◆ What the task requires: Output, word for word, the span of lines that starts at the one containing "Memory.wf font m' →" and ends at the last line of the records.
Dataset content below:
-- ==== Sys2Proof/Certificates/Slice0/Obligations.lean ====
section
/-! DEFINITION. The statements about the model, from the spec's numbered rules. A statement of an instruction's result is also its
completion statement (its conclusion is that exec answers a next state) and its frame. In all of them `exec`'s state is the one with `PC` at
the instruction. -/

open Sys2Proof Sys2Proof.Machine

/-! ### Encoding and fetch -/

/-- Decoding an encoded instruction gives it back, every operand at every value (R55 to R62). -/
def Obligations.DecodeOfEncodeIsIdentity : Prop := ∀ i : Instr, decode (encode i) = .ok i

/-- A word that decodes is the encoding of what it decodes to: no bit of a legal word is ignored (R55 to R62). -/
def Obligations.EncodeOfDecodeIsIdentity : Prop := ∀ (w : Word) (i : Instr), decode w = .ok i → encode i = w

/-- R64: every word is either one instruction or illegal, and the illegal words are those R63 lists. -/
def Obligations.EveryWordDecodesOrIsIllegal : Prop :=
  ∀ w : Word, ((∃ i, decode w = .ok i) ↔ legalWord w = true) ∧
    (decode w = .error (.unknownInstruction w) ↔ legalWord w = false)

/-- The words of the source's own examples and one of every other family decode to their instructions (95_test_vectors.md E11,
opcode_table.json). -/
def Obligations.SampleWordsDecode : Prop :=
  decode 0x00E0#16 = .ok .cls ∧ decode 0x6005#16 = .ok (.ldImm 0 0x05#8) ∧ decode 0x7003#16 = .ok (.addImm 0 0x03#8) ∧
    decode 0xA204#16 = .ok (.ldI 0x204#12) ∧ decode 0xD005#16 = .ok (.drw 0 0 5) ∧ decode 0x2300#16 = .ok (.call 0x300#12) ∧
    decode 0x812E#16 = .ok (.shl 1 2) ∧ decode 0xE1A1#16 = .ok (.sknp 1) ∧ decode 0xF265#16 = .ok (.ldVxMem 2)

/-- R53: the fetch combines two bytes big-endian, at the low 12 bits of `a` and of `a + 1`, at any `a`. -/
def Obligations.FetchCombinesTwoBytesBigEndian : Prop :=
  ∀ (s : State) (a : Word), (s.fetch a).toNat = 256 * (s.readByte (a.toNat % 4096)).toNat +
    (s.readByte ((a.toNat + 1) % 4096)).toNat

/-! ### The step -/

/-- R52: a `STEP` of a block that is not halted runs the instruction the bytes at `PC` decode to. `step` adds, before `exec`: the schedule
moves on (`takeOp`), the inputs are sampled and `STARTED` is set (`beginStep`). -/
def Obligations.StepRunsDecodedInstruction : Prop :=
  ∀ (s : State) (i : Instr) (keys : Word) (rnd : Byte), s.nextOp = .step keys rnd → s.halt = false →
    decode (s.fetch s.pc) = .ok i → step s = exec i (s.takeOp.beginStep keys rnd)

/-- R63: an illegal word raises `UnknownInstruction` with the word as its information, and nothing of the step but `STARTED` is kept. -/
def Obligations.IllegalWordRaisesUnknownInstruction : Prop :=
  ∀ (s : State) (keys : Word) (rnd : Byte), s.nextOp = .step keys rnd → s.halt = false →
    legalWord (s.fetch s.pc) = false →
    ∃ t, step s = .next t ∧ t.started = true ∧ Raised 4#3 (s.fetch s.pc) (s.takeOp.beginStep keys rnd) t

/-- R114: no instruction ever faults or is refused, whatever the state; R35: a `STEP`'s result is `Advanced`, or `Blocked` (FX0A with no key
down), or `Halted` (2NNN at depth 16, 00EE at depth 0). -/
def Obligations.EveryInstructionAdvancesBlocksOrHalts : Prop :=
  ∀ (i : Instr) (s : State), ∃ t, exec i s = .next t ∧
    ((t.result = .advanced ∧ t.halt = s.halt) ∨
     (t.result = .blocked ∧ (∃ x, i = .ldVxK x) ∧ s.keys = 0#16 ∧ t.halt = s.halt) ∨
     (t.result = .halted 2#3 ∧ (∃ nnn, i = .call nnn) ∧ s.sp.val = 16 ∧ t.halt = true) ∨
     (t.result = .halted 3#3 ∧ i = .ret ∧ s.sp.val = 0 ∧ t.halt = true))

/-- Every operation of the block has a next state, except a `LOAD` outside its window, which is refused (R34, R123). -/
def Obligations.OnlyLateLoadIsRefused : Prop :=
  ∀ s : State, (∃ t, step s = .next t) ∨
    (∃ rom, s.nextOp = .load rom ∧ (s.halt = true ∨ s.started = true ∨ s.loaded = true) ∧
      step s = .refused .loadOutsideWindow)

/-! ### Memory and the invariant -/

/-- R39: an access uses the low 12 bits of its address, and R47: a read returns the latest write to the same byte. -/
def Obligations.ReadReturnsLatestWriteAtMaskedAddress : Prop :=
  ∀ (s : State) (a c : Nat) (b : Byte),
    (s.writeByte a b).readByte c = if a % 4096 = c % 4096 then b else s.readByte (c % 4096)

/-- R50: bytes FX55 or FX33 wrote are what a fetch from there sees. -/
def Obligations.StoredBytesAreFetched : Prop :=
  (∀ (x : Reg) (s : State), 1 ≤ x → ∃ t, exec (.ldMemVx x) s = .next t ∧
    t.fetch s.i = s.v[(0 : Reg)] ++ s.v[(1 : Reg)]) ∧
  (∀ (x : Reg) (s : State), ∃ t, exec (.ldB x) s = .next t ∧
    t.fetch s.i = BitVec.ofNat 16 (256 * (s.v[x].toNat / 100) + s.v[x].toNat / 10 % 10))

/-- Two memories in canonical form over one fontset that read the same everywhere are equal data (the model's own form of R19, log entry 12). -/
def Obligations.CanonicalMemoriesAreDeterminedByReads : Prop :=
  ∀ (font : Fontset) (m m' : Memory), Memory.wf font m → Memory.wf font m' →
    (∀ a, a < 4096 → Memory.read font m a = Memory.read font m' a) → m = m'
End of Dataset content.
◆ Exercise response:
  ∀ (font : Fontset) (m m' : Memory), Memory.wf font m → Memory.wf font m' →
    (∀ a, a < 4096 → Memory.read font m a = Memory.read font m' a) → m = m'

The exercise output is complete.